Su X, Joshi S K, Kardos S, Gebhart G F
Department of Pharmacology, College of Medicine, The University of Iowa, Bowen Science Building, Iowa City, IA 52242, USA.
J Neurophysiol. 2002 Mar;87(3):1271-9. doi: 10.1152/jn.00624.2001.
The goal of the present study was to determine whether the kappa-opioid receptor agonist (ORA) U50,488 attenuates behavioral and primary afferent nerve responses to noxious colorectal distension (CRD) by sodium channel blockade. We tested the analgesic kappa-ORA (+/-)-trans U50,488, its enantiomers (-)-trans (1S,2S)-U50,488 and non kappa-ORA (+)-trans (1R,2R)-U50,488, and/or its diastereomer (-)-cis (1S,2R)-U50,488 for their ability to attenuate visceromotor and pelvic nerve afferent fiber responses to noxious CRD in vivo and voltage-activated sodium current in colon sensory neurons in vitro. In unanesthetized rats, subcutaneous administration of U50,488, (1S,2S)-U50,488, and (1R,2R)-U50,488 attenuated the behavioral visceromotor response to noxious CRD; the rank order of potency was: (1S,2S)-U50,488 > U50,488 angle quotation mark, right (1R,2R)-U50,488. U50,488 and its stereoisomers also inhibited responses of decentralized pelvic nerve afferent fibers to noxious CRD in a dose-dependent manner. Cumulative doses of 16 mg/kg of (1S,2S)-U50,488, (1S,2R)-U50,488, and (1R,2R)-U50,488 reduced responses to a mean 29, 30, and 47% of control, respectively. The mean inhibitory doses of these drugs were not different (range: 6.6-10.8 mg/kg). Sodium channel blockers mexiletine and carbamazepine mimicked the effect of U50,488. In contrast, the kappa-ORAs dynorphin (1-13) and ICI 204,488 were ineffective in attenuating pelvic nerve activity. Perfusion of (1S,2S)-U50,488, (1S,2R)-U50,488, or (1R,2R)-U50,488 on colon sensory neurons in vitro decreased voltage-activated sodium currents. This inhibition by U50,488 and its stereoisomers was not opioid receptor-mediated because it could not be reversed by the opioid receptor antagonist naloxone and was also not a G protein-mediated effect. The results reported here suggest that the visceral antinociceptive effects of U50,488 and its stereoisomers are contributed to by their peripheral sodium channel blocking actions.
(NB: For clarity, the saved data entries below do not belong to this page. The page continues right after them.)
-- ==== Sys2Proof/Machine/Dispatch.lean ====
section
/-! DEFINITION. The dispatch: one arm per command, each one direct call of its meaning. -/

namespace Sys2Proof.Machine

def exec (i : Instr) (s : State) : Host.Outcome State Fault Refusal :=
  match i with
  -- framebuffer (spec/40_framebuffer_ops.md)
  | .clear => Sys2Proof.Machine.execClear s
  | .setPixel c x y => Sys2Proof.Machine.execSetPixel c x y s
  | .getByte p q => Sys2Proof.Machine.execGetByte p q s
  -- rasterizers (spec/41_line.md, 42_rectangle.md, 43_circle.md)
  | .drawLine c x0 y0 x1 y1 => Sys2Proof.Machine.execDrawLine c x0 y0 x1 y1 s
  | .drawRect c x y w h => Sys2Proof.Machine.execDrawRect c x y w h s
  | .fillRect c x y w h => Sys2Proof.Machine.execFillRect c x y w h s
  | .drawCircle c x0 y0 r => Sys2Proof.Machine.execDrawCircle c x0 y0 r s
  | .fillCircle c x0 y0 r => Sys2Proof.Machine.execFillCircle c x0 y0 r s
  -- text (spec/44_glyph_text.md)
  | .drawChar c x y font code => Sys2Proof.Machine.execDrawChar c x y font code s
  | .drawString c x y font text => Sys2Proof.Machine.execDrawString c x y font text s
  -- display controller (spec/45_display_controller.md)
  | .init => Sys2Proof.Machine.execInit s
  | .flush => Sys2Proof.Machine.execFlush s
  | .getStatus => Sys2Proof.Machine.execGetStatus s

end Sys2Proof.Machine
end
本研究的目的是确定κ-阿片受体激动剂(ORA)U50,488是否通过钠通道阻滞来减弱对有害性结直肠扩张(CRD)的行为和初级传入神经反应。我们测试了镇痛性κ-ORA(±)-反式U50,488、其对映体(-)-反式(1S,2S)-U50,488和非κ-ORA(+)-反式(1R,2R)-U50,488,以及/或者其非对映体(-)-顺式(1S,2R)-U50,488在体内减弱对有害性CRD的内脏运动和盆腔神经传入纤维反应以及在体外减弱结肠感觉神经元中电压激活钠电流的能力。在未麻醉的大鼠中,皮下给予U50,488、(1S,2S)-U50,488和(1R,2R)-U50,488减弱了对有害性CRD的行为内脏运动反应;效价顺序为:(1S,2S)-U50,488>U50,488>(1R,2R)-U50,488。U50,488及其立体异构体也以剂量依赖性方式抑制了去传入盆腔神经传入纤维对有害性CRD的反应。累积剂量为16mg/kg的(1S,2S)-U50,488、(1S,2R)-U50,488和(1R,2R)-U50,488分别将反应降低至对照的平均29%、30%和47%。这些药物的平均抑制剂量无差异(范围:6.6 - 10.8mg/kg)。钠通道阻滞剂美西律和卡马西平模拟了U50,488的作用。相反,κ-ORA强啡肽(1 - 13)和ICI 204,488在减弱盆腔神经活动方面无效。在体外对结肠感觉神经元灌注(1S,2S)-U50,488、(1S,2R)-U50,488或(1R,2R)-U50,488可降低电压激活钠电流。U50,488及其立体异构体的这种抑制作用不是由阿片受体介导的,因为它不能被阿片受体拮抗剂纳洛酮逆转,也不是G蛋白介导的效应。此处报道的结果表明,U50,488及其立体异构体的内脏抗伤害感受作用是由其外周钠通道阻滞作用所致。